Caleb W Dorsey et al. J Clin Microbiol. 2003 Sep.

Abstract

The Acinetobacter baumannii 19606 prototype strain produces a 78-kDa iron-regulated outer membrane protein immunologically related to FatA, which is required for iron acquisition by the fish pathogen Vibrio anguillarum via the anguibactin-mediated system. This A. baumannii strain also secretes histamine, a biosynthetic precursor of the siderophore anguibactin.
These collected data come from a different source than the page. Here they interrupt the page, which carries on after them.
/-- Perform a request: on device memory of slice 0, or a message of the commit (R227): status, old value, data (R379, R382). -/
def State.sceranDo (s : State) (node : Nat) (op : ScOp) : (Nat × Nat × List Byte) × State :=
  let rmw (a : Nat) (f : Nat → Nat) : (Nat × Nat × List Byte) × State :=
    match s.memRead 0x0A 0 6 0 a 8 with
    | (.fail c, s) => ((c, 0, []), s)
    | (.bytes l, s) => match s.memWrite 0x0A 0 6 0 a (bytesLE 8 (f (leNat l))) with
      | (none, s) => ((0, leNat l, []), s)
      | (some c, s) => ((c, 0, []), s)
  match op with
  | .write a l => match s.memWrite 0x0A 0 6 0 a l with
    | (none, s) => ((0, 0, []), s)
    | (some c, s) => ((c, 0, []), s)
  | .read a n => match s.memRead 0x0A 0 6 0 a n with
    | (.bytes l, s) => ((0, 0, l), s)
    | (.fail c, s) => ((c, 0, []), s)
  | .cas a cmp new => rmw a fun old => if old = cmp then new else old
  | .faa a v => rmw a fun old => (old + v) % 2 ^ 64
  | .entries j g r code l => ((0, 0, []), (s.emit (.sceranMessage node (.entries j g r code l))).entriesHeard j g r code l)
  | .outcome j g code =>
    let s := s.emit (.sceranMessage node (.outcome j g code))
    ((0, 0, []), if ((s.ckpt? j).map fun c => c.gen) = some g then s.ckptEnd j (statusKept 0x17 code) else s)
  | .message l => ((0, 0, []), s.emit (.sceranMessage node (.message l)))

/-- A valid entry of the node table has an address (R379). -/
def State.nodeKnown (s : State) (ipv6 : Bool) (addr : Nat) : Bool :=
  (s.listedWith (R.scNode 0) 0x20 4096 [(F.scNode_valid, 1), (F.scNode_ipv6, bit ipv6)]).any fun n =>
    let low := (s.reg (R.scAddr n 1)).toNat
    if ipv6 then (s.reg (R.scAddr n 0)).toNat * 2 ^ 64 + low == addr else low % 2 ^ 32 == addr

/-- A Sceran frame is dropped and counted: before full service, from an address that is not in the node table, or failing its CRC
(R356, R379). -/
def State.sceranDrops (s : State) (ipv6 : Bool) (addr : Nat) (crcOk : Bool) : Option State :=
  if ¬ s.full then some (s.netCount 12 0 1)
  else if ¬ crcOk ∨ ¬ s.nodeKnown ipv6 addr then some ((s.netCount 12 0 1).violation 0x0A 0 addr 0)
  else none

/-- A Sceran response leaves; of a mirrored slice 0 it waits for the standby (R450). -/
def State.sceranAnswer (s : State) (node : Nat) (epoch : Word) (id code status old : Nat) (data : List Byte) : State :=
  if s.replicates 1 0 then s.holdAck (.sceran node epoch id code status old) (.sceran node epoch id status old data)
  else s.nodeFrame node (.sceranAnswer node epoch id status old data)

/-- Put a request's record into the Sceran store at number k and position i of the index (R382). -/
def State.sceranStore (s : State) (k i : Nat) (key : List Byte) (code status old : Nat) : State :=
  let raw := key ++ bytesLE 1 code ++ [1] ++ bytesLE 2 status ++ zeros 2 ++ bytesLE 8 old ++ bytesLE 8 s.now.toNat ++ zeros 24
  let s := (s.memWrite 0x0A 0 6 0 (s.sceranAddr k) raw).2
  ({ s with net := { s.net with index := Tab.insert s.net.index i ⟨crc64 key, k, 1⟩ } }).sceranRefresh

/-- SCERAN_REQUEST (R379, R382): executed once and recorded, answered from its record, or busy. -/
def execSceranRequest (ipv6 : Bool) (addr node : Nat) (epoch : Word) (id : Nat) (op : ScOp) (crcOk : Bool) (s : State) : Result :=
  match s.sceranDrops ipv6 addr crcOk with
  | some s => go s
  | none =>
    let s := s.netCount 9 0 1
    let key := sceranKey node epoch id
    let busy (s : State) : State := (s.netCount 11 0 1).nodeFrame node (.sceranBusy node epoch id)
    if ¬ s.storeNamed then go (busy s)
    else match s.sceranFind key with
      | (some i, _) =>
        match Tab.find? s.net.index i with
        | none => go s
        | some e =>
          let a := s.sceranAddr e.number
          let status := leNat (s.bytesAt (a + 20) 2)
          let old := if scOpCode op ≥ 4 then leNat (s.bytesAt (a + 24) 8) else 0
          let s := s.netCount 10 0 1
          match op with
          | .read t n =>
            (match s.memRead 0x0A 0 6 0 t n with
             | (.bytes l, s) => go (s.sceranAnswer node epoch id (scOpCode op) status 0 l)
             | (.fail _, s) => go (s.sceranAnswer node epoch id (scOpCode op) status 0 []))
          | _ => go (s.sceranAnswer node epoch id (scOpCode op) status old [])
      | (none, none) => go (busy s)
      | (none, some i) =>
        match List.find? (fun (k : Nat) => !s.net.index.any fun e => e.2.number == k) (below (s.net.index.length + 1)) with
        | none => go (busy s)
        | some k =>
          if k ≥ 262144 then go (busy s)
          else
            let r := s.sceranDo node op
            let s := r.2.sceranStore k i key (scOpCode op) r.1.1 r.1.2.1
            go (s.sceranAnswer node epoch id (scOpCode op) r.1.1 r.1.2.1 r.1.2.2)

/-- SCERAN_RESPONSE (R229, R381): the request is done, what waited for it goes on, and a release goes out. -/
def execSceranResponse (frame : ScFrame) (status old : Nat) (data : List Byte) (s : State) : Result :=
  match s.sceranDrops frame.ipv6 frame.addr frame.crcOk with
  | some s => go s
  | none =>
    match Tab.find? s.net.sent frame.id with
    | none => go s
    | some x =>
      let s := { s with net := { s.net with sent := Tab.erase s.net.sent frame.id } }.scFrame x.dest (.sceranRelease x.dest frame.id)
      go (s.scAnswered x.dest x.op status old data)

/-- SCERAN_RELEASE (R382): the record is marked released. -/
def execSceranRelease (node : Nat) (epoch : Word) (frame : ScFrame) (s : State) : Result :=
  match s.sceranDrops frame.ipv6 frame.addr frame.crcOk with
  | some s => go s
  | none =>
    match s.sceranFind (sceranKey node epoch frame.id) with
    | (some i, _) => match Tab.find? s.net.index i with
      | some e =>
        let a := s.sceranAddr e.number
        let s := (s.memWrite 0x0A 0 6 0 (a + 19) [2]).2
        let s := (s.memWrite 0x0A 0 6 0 (a + 40) (bytesLE 8 s.now.toNat)).2
        go { s with net := { s.net with index := Tab.insert s.net.index i { e with state := 2 } } }
      | none => go s
    | _ => go s

/-- SCERAN_RETRANSMIT (R381). -/
def execSceranRetransmit (id : Nat) (s : State) : Result :=
  match Tab.find? s.net.sent id with
  | none => go s
  | some x =>
    go ({ s with net := { s.net with sent := Tab.insert s.net.sent id { x with tries := x.tries + 1 } } }.scFrame x.dest (.sceran x.dest id x.op))

/-- SCERAN_LIFETIME (R229, R381): the operation ends with 0x0012. -/
def execSceranLifetime (id : Nat) (s : State) : Result :=
  match Tab.find? s.net.sent id with
  | none => go s
  | some x => go ({ s with net := { s.net with sent := Tab.erase s.net.sent id } }.scLost x.dest x.op)

/-- SCERAN_RECORD_EXPIRY (R382): the record is freed. -/
def execSceranRecordExpiry (number : Nat) (s : State) : Result :=
  go ({ s with net := { s.net with index := Tab.keep s.net.index fun _ e => e.number != number } }.sceranRefresh)

end Sys2Proof.Machine
end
In contrast, the A. baumannii 8399 clinical strain isolated in Oregon produces a siderophore and a putative 73-kDa iron-regulated outer membrane (OM73) receptor that are different from those produced by V. anguillarum and A. baumannii 19606. These observations suggest that different A. baumannii clinical isolates express unrelated iron uptake systems. This hypothesis is supported by differences in outer membrane protein profiles among A. baumannii isolates obtained from Oregon and Europe. The 19606 isolate and some European isolates expressed a FatA-like protein, while neither 19606 nor any of the European isolates expressed proteins related to OM73. Some European isolates failed to express FatA- and OM73-like proteins. All but one of the Oregon isolates expressed OM73-like proteins, while none of them contained a FatA-like protein. The presence of these proteins always correlated with the presence of the om73- and fatA-like genes in the cognate strains. While 19606 and a few European isolates produced histamine, none of the Oregon isolates had this capability. Interestingly, one strain each from the Oregon and European isolates did not express any of these products involved in iron acquisition, indicating that they could acquire iron through siderophore-mediated transport systems different from those expressed by the 19606 and 8399 clinical isolates.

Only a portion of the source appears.